(Saved entries)
theorem completes_nextAdvised {i : Instr} {ps : List Part} {s u : State} (a : Advisory) (hu : KeepsAllBut ps s u)
    (hi : completionWrites i = .pc :: .result :: ps) : Completes i s (u.nextAdvised a) :=
  completes_of_update hu hi (u.nextAdvised_frame a) rfl

theorem completes_jumpTo {i : Instr} {ps : List Part} {s u : State} (w : Word) (hu : KeepsAllBut ps s u)
    (hi : completionWrites i = .pc :: .result :: ps) : Completes i s (u.jumpTo w) :=
  completes_of_update hu hi (u.jumpTo_frame w) rfl

/-- A guarded update answers the halt's state exactly under the condition that the guard excludes. -/
theorem next_haltOr_of_guard {guard : Bool} {oob : Prop} [Decidable oob] {c : FaultCause} (s u : State)
    (hc : c ≠ .none) (hg : guard = true ↔ ¬ oob) :
    (if guard then .next u else .next (s.fatalHalt c) : Answer) = .next (s.haltOr (if oob then c else .none) u) := by
  by_cases ho : oob <;> simp [State.haltOr, hg, ho, hc]

theorem validAddress_iff_not_ge (a : Nat) : validAddress a = true ↔ ¬ a ≥ 4096 := by simp

/-- The sprite's highest byte is tested only where some row is visible (`43_display.md` R141). -/
theorem spriteValid_iff (s : State) (rows : Nat) :
    spriteValid s rows = true ↔ ¬ (0 < rows ∧ s.i.toNat + (rows - 1) ≥ 4096) := by
  simp only [spriteValid, effectiveAddress_eq, Bool.or_eq_true, beq_iff_eq, validAddress_iff]; omega

/-- This hardware writes `I` back as it was (`42_index_memory.md` R124). -/
theorem State.storeRegsFrom_setIndex (s : State) (base n : Nat) :
    (s.storeRegsFrom base n).setIndex s.i = s.storeRegsFrom base n := by
  rw [s.storeRegsFrom_eq base n]; rfl

/-- This hardware writes `I` back as it was (`42_index_memory.md` R125). -/
theorem State.loadRegsFrom_setIndex (s : State) (base n : Nat) :
    (s.loadRegsFrom base n).setIndex s.i = s.loadRegsFrom base n := by
  rw [s.loadRegsFrom_eq base n]; rfl

/-! The instructions that can halt, each with its condition of `60_exceptions.md` R171. -/

theorem exec_ret (s : State) :
    exec .ret s = .next (s.haltOr (haltCause s .ret) (s.pop.jumpTo (s.stackTop + 2))) := by
  have hz : s.sp = 0 ↔ s.stackEmpty = true := by rw [s.stackEmpty_iff]; exact Fin.ext_iff
  by_cases h : s.stackEmpty = true <;> simp [exec, execRet, haltCause, State.haltOr, hz, h]

theorem exec_call (s : State) (nnn : Addr12) :
    exec (.call nnn) s = .next (s.haltOr (haltCause s (.call nnn)) ((s.push s.pc).jumpTo (targetOf nnn))) := by
  have hf : s.sp = 15 ↔ s.stackFull = true := by rw [s.stackFull_iff]; exact Fin.ext_iff
  by_cases h : s.stackFull = true <;> simp [exec, execCall, haltCause, State.haltOr, hf, h]

theorem exec_ldB (s : State) (x : Nibble) :
    exec (.ldB x) s = .next (s.haltOr (haltCause s (.ldB x)) (s.writeBytes s.i.toNat
      [hundredsDigit (s.reg x), tensDigit (s.reg x), onesDigit (s.reg x)]).nextInstr) :=
  next_haltOr_of_guard s _ (by decide) (validAddress_iff_not_ge _)

theorem exec_storeRegs (s : State) (x : Nibble) :
    exec (.storeRegs x) s = .next (s.haltOr (haltCause s (.storeRegs x))
      (s.storeRegsFrom s.i.toNat (transferCount x)).nextInstr) := by
  rw [← s.storeRegsFrom_setIndex]
  exact next_haltOr_of_guard s _ (by decide) (validAddress_iff_not_ge _)

theorem exec_loadRegs (s : State) (x : Nibble) :
    exec (.loadRegs x) s = .next (s.haltOr (haltCause s (.loadRegs x))
      (s.loadRegsFrom s.i.toNat (transferCount x)).nextInstr) := by
  rw [← s.loadRegsFrom_setIndex]
  exact next_haltOr_of_guard s _ (by decide) (validAddress_iff_not_ge _)

/-- The state `DXYN` leaves when it completes: VF, then the display (`43_display.md` R141). -/
def State.drawSprite (s : State) (x y n : Nibble) : State :=
  let drawn := drawRows s (spriteColumn s x) (spriteTop s y) (visibleRows s y n)
  (s.setReg vf (flagByte drawn.2)).setDisplay drawn.1

theorem State.drawSprite_frame (s : State) (x y n : Nibble) : KeepsAllBut [.disp, .v] s (s.drawSprite x y n) :=
  keepsAllBut_mono (keepsAllBut_trans (s.setReg_frame _ _).2 (State.setDisplay_frame _ _)) (by decide)

theorem State.drawSprite_regs (s : State) (x y n : Nibble) : RegsKeptBut [vf] s (s.drawSprite x y n) :=
  (s.setReg_frame _ _).1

What you should do: Of all the entries above, output exactly the lines between the one holding "theorem State.drawSprite_frame (s" and the one holding "theorem State.drawSprite_regs (s", inclusive.

Your response:
theorem State.drawSprite_frame (s : State) (x y n : Nibble) : KeepsAllBut [.disp, .v] s (s.drawSprite x y n) :=
  keepsAllBut_mono (keepsAllBut_trans (s.setReg_frame _ _).2 (State.setDisplay_frame _ _)) (by decide)

theorem State.drawSprite_regs (s : State) (x y n : Nibble) : RegsKeptBut [vf] s (s.drawSprite x y n) :=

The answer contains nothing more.